Good advice from RC and Dendy here.  David, if you have been busted in that particular tree on numerous occasions just move to the opposite side of the trail and hunt a different wind.  Keep 'em guessing so to speak...has worked for me lots!!!  I also agree that being up and ready during prime time or when you hear something, etc puts the odds in your favor a bit.  I am extremely attentive on stand.  Get some practice getting into position etc when other critters are around such as turkeys, etc.  if you can get up, bow in hand at the ready with them in close, you can kill anything IMHO!!  Shoot straight and have confidence!!!  Oh, X2 ofn the face paint and gloved bow hand, etc.  I actually cut out the fingers on my string hand glove and mount the shooting glove over it, leaving my middle three bare and only covered by the glove..


----------



## dm/wolfskin (Oct 19, 2017)

I carry a folding saw in my pack and a hand clippers on my belt for trimming limbs out of my way. I like a quartering away shot best and look for my shot to go to the opposite shoulder. On straight trees with no limbs, I press my back against the trunk and become part of the tree's trunk till the shot present itself. I like to shoot standing but I do practice shooting sitting. I use face paint on my face and wear the Under Armour liner gloves. They cost too much but fit tight and long to cover up my writs for those biting no-see-um.


----------



## SELFBOW (Oct 19, 2017)

dm/wolfskin said:


> I carry a folding saw in my pack and a hand clippers on my belt for trimming limbs out of my way. I like a quartering away shot best and look for my shot to go to the opposite shoulder. On straight trees with no limbs, I press my back against the trunk and become part of the tree's trunk till the shot present itself. I like to shoot standing but I do practice shooting sitting. I use face paint on my face and wear the Under Armour liner gloves. They cost too much but fit tight and long to cover up my writs for those biting no-see-um.



3 of my 4 deer this year have been seated w small windows for shots. The standing one I heard coming and stood because there was a shot opt as they entered the plot from where I heard them.


----------



## NewTrad (Oct 20, 2017)

Thanks guys for some great advice.  Based on the pictures of harvested animals and associated discussions I've seen on here for the past couple of seasons, I knew that you guys would be an excellent source of advice.  I'll keep you guys updated on the outcome If and when I'm blessed to get the opportunity to take a shot...


----------



## NewTrad (Nov 11, 2017)

I finally broke the ice and got my first traditional bow harvest. 

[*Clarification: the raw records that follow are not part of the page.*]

/-- The register ends elsewhere when one byte of the run is replaced by another. -/
theorem foldl_crcByte_set_ne {s : List Byte} {k : Nat} {y : Byte} (hk : k < s.length) (hy : y ≠ s[k]) (crc : Word16) :
    (s.set k y).foldl crcByte crc ≠ s.foldl crcByte crc := by
  induction s generalizing k crc with
  | nil => exact absurd hk (Nat.not_lt_zero k)
  | cons d s ih =>
    cases k with
    | zero => exact fun h => hy (crcByte_injective_byte crc (foldl_crcByte_injective s h))
    | succ k => exact ih (Nat.lt_of_succ_lt_succ hk) hy (crcByte crc d)

theorem crcV2_set_ne {s : List Byte} {k : Nat} {y : Byte} (hk : k < s.length) (hy : y ≠ byteAt s k) :
    crcV2 (s.set k y) ≠ crcV2 s :=
  foldl_crcByte_set_ne hk (by rwa [byteAt, List.getD_eq_getElem s 0 hk] at hy) 0

end Sys2Proof.Machine
end

section
/-!
PROOF. O8, O10, O12 and O13: `DEC_V2` accepts the frames of the v2 status format and no others, and one corrupted byte or a
missing end fails the first check that covers it (`42_codec_v2.md` R87 to R90).
-/
namespace Sys2Proof.Machine

/-- Settles O8: `ENCS_V2` is `ENC_V2` with the status instruction byte. -/
theorem v2StatusRoundTrip : Obligations.V2StatusRoundTrip := fun span id error _ h => decV2_encV2 span id statusInstr error h

/-- Settles O10, by the two directions `decV2_ok` and `decV2_encV2`. -/
theorem v2DecoderAcceptsExactlyEncodedFrames : Obligations.V2DecoderAcceptsExactlyEncodedFrames := by
  refine fun span b st => ⟨decV2_ok, fun ⟨i, hinstr, hlen, hb⟩ => ?_⟩
  rw [hb, ← encV2, decV2_encV2 span st.id i st.error hlen, ← hinstr]

/-! ### Bytes of a changed frame -/

theorem byteAt_take {b : List Byte} {n i : Nat} (h : i < n) : byteAt (b.take n) i = byteAt b i := by
  simp [byteAt, List.getD_eq_getElem?_getD, h]

theorem byteAt_slice {b : List Byte} {i j k : Nat} (h : i + k < j) : byteAt (slice b i j) k = byteAt b (i + k) := by
  rw [slice, byteAt_take (by omega), byteAt, byteAt, List.getD_eq_getElem?_getD, List.getElem?_drop,
    List.getD_eq_getElem?_getD]

theorem slice_set {b : List Byte} {i k : Nat} (h : i ≤ k) (y : Byte) (j : Nat) :
    slice (b.set k y) i j = (slice b i j).set (k - i) y := by
  rw [slice, List.drop_set, if_neg (Nat.not_lt_of_le h), List.take_set, slice]

theorem word16_inj {a b c d : Byte} (h : word16 a b = word16 c d) : a = c ∧ b = d :=
  ⟨by rw [← lo8_word16 a b, h, lo8_word16], by rw [← hi8_word16 a b, h, hi8_word16]⟩

/-! ### The checks -/

/-- LEN as a received v2 frame gives it. -/
def lenFieldV2 (b : List Byte) : Nat := (word16 (byteAt b 5) (byteAt b 6)).toNat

I had the tree stand setup adjacent to an old grassy road and on the opposite side of the tree that I expected to see deer.  A couple of does moved up the road from the side of the tree that I wasn't looking and caught me totally by surprise.  The lead doe was ~7 yards from me and broadside and my bow was hanging on the tree hook.  I moved slowly to retrieve my bow and the lead doe caught my movement.  She jerked her head in my direction and stared.  She didn't run off, but became real fidgety.  After about a minute of acting skittish, she provided me with a broadside shot.  At the same time that I focused on a spot behind the shoulder, she started to bolt.  I let the arrow fly and made contact not behind the shoulder, but in the hindquarter.  After sitting in the tree stand for an hour or so and being disgusted with my shot placement, I decided to get down and look for blood.  At times she left a good blood trail, but I lost her several times in the thick stuff along a creek.  After searching for a couple hours and finding no doe, I decided to go back to the truck and wait for a couple of hours.  I took up the search again just outside of the thick undergrowth of where I lost blood and got lucky and found blood.  Approximately 5 hours from the time I took the shot, I found her.  

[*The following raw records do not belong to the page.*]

-- ==== Sys2Proof/Machine/Ticks.lean ====
section
/-! DEFINITION. The events that are not transactions (00_scope.md R7, 70_reset_and_hazards.md R230): the three clock
ticks, the pad event and the reset event. -/

namespace Sys2Proof.Machine

/-- The `TickT` event: the Pulse Timer part and the Reset Timer part of one event (42_pulse_timer.md R127,
43_reset_timer.md R144). -/
def tickT (s : State) : State := rtTick (ptTick s)

/-- The `TickV` event (44_spindle_pwm.md R160). -/
def tickV (s : State) : State := vstTick s

/-- The `TickD` event (45_debounce_timer.md R174). -/
def tickD (s : State) : State := dtTick s

/-- `n` consecutive `TickT` events (30_encoding.md R77, `TICKT n`). -/
def ticksT : Nat → State → State
  | 0, s => s
  | n + 1, s => tickT (ticksT n s)

/-- `n` consecutive `TickV` events. -/
def ticksV : Nat → State → State
  | 0, s => s
  | n + 1, s => tickV (ticksV n s)

/-- `n` consecutive `TickD` events. -/
def ticksD : Nat → State → State
  | 0, s => s
  | n + 1, s => tickD (ticksD n s)

end Sys2Proof.Machine
end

Even though the shot placement was awful, it was definitely my proudest archery deer harvest.

50# Bear Kodiak Magnum (passed down to me from my dad),
Beman Centershot Carbon Arrow
2 Blade, 125 grain Magnus Stinger Killer Bee.


----------



## jekilpat (Nov 12, 2017)

Congratulations man!  Way to stay after it.  Each one will get easier now.


----------



## dm/wolfskin (Nov 12, 2017)

Congrats.


----------



## Dennis (Nov 12, 2017)

Awesome good job


----------



## Hillbilly stalker (Nov 12, 2017)

You are now officially "hooked". Great job, way to hang in there, especially after the shot. Congratulations.


----------



## Allen Oliver (Nov 12, 2017)

Congrats.


----------



## Bonaire-Dave (Nov 12, 2017)

Glad to hear you didn't give up looking for the deer. Dave


----------



## Southern Thunder (Nov 12, 2017)

That's awesome. I harvested my first one this season too.


----------



## Stump Shooter (Nov 13, 2017)

Good job, still a lot of season left go get #2.


----------



## Barebowyer (Nov 13, 2017)

Well done


----------



## JiminSC (Nov 22, 2017)

Congrats! Way to not give up the search.


----------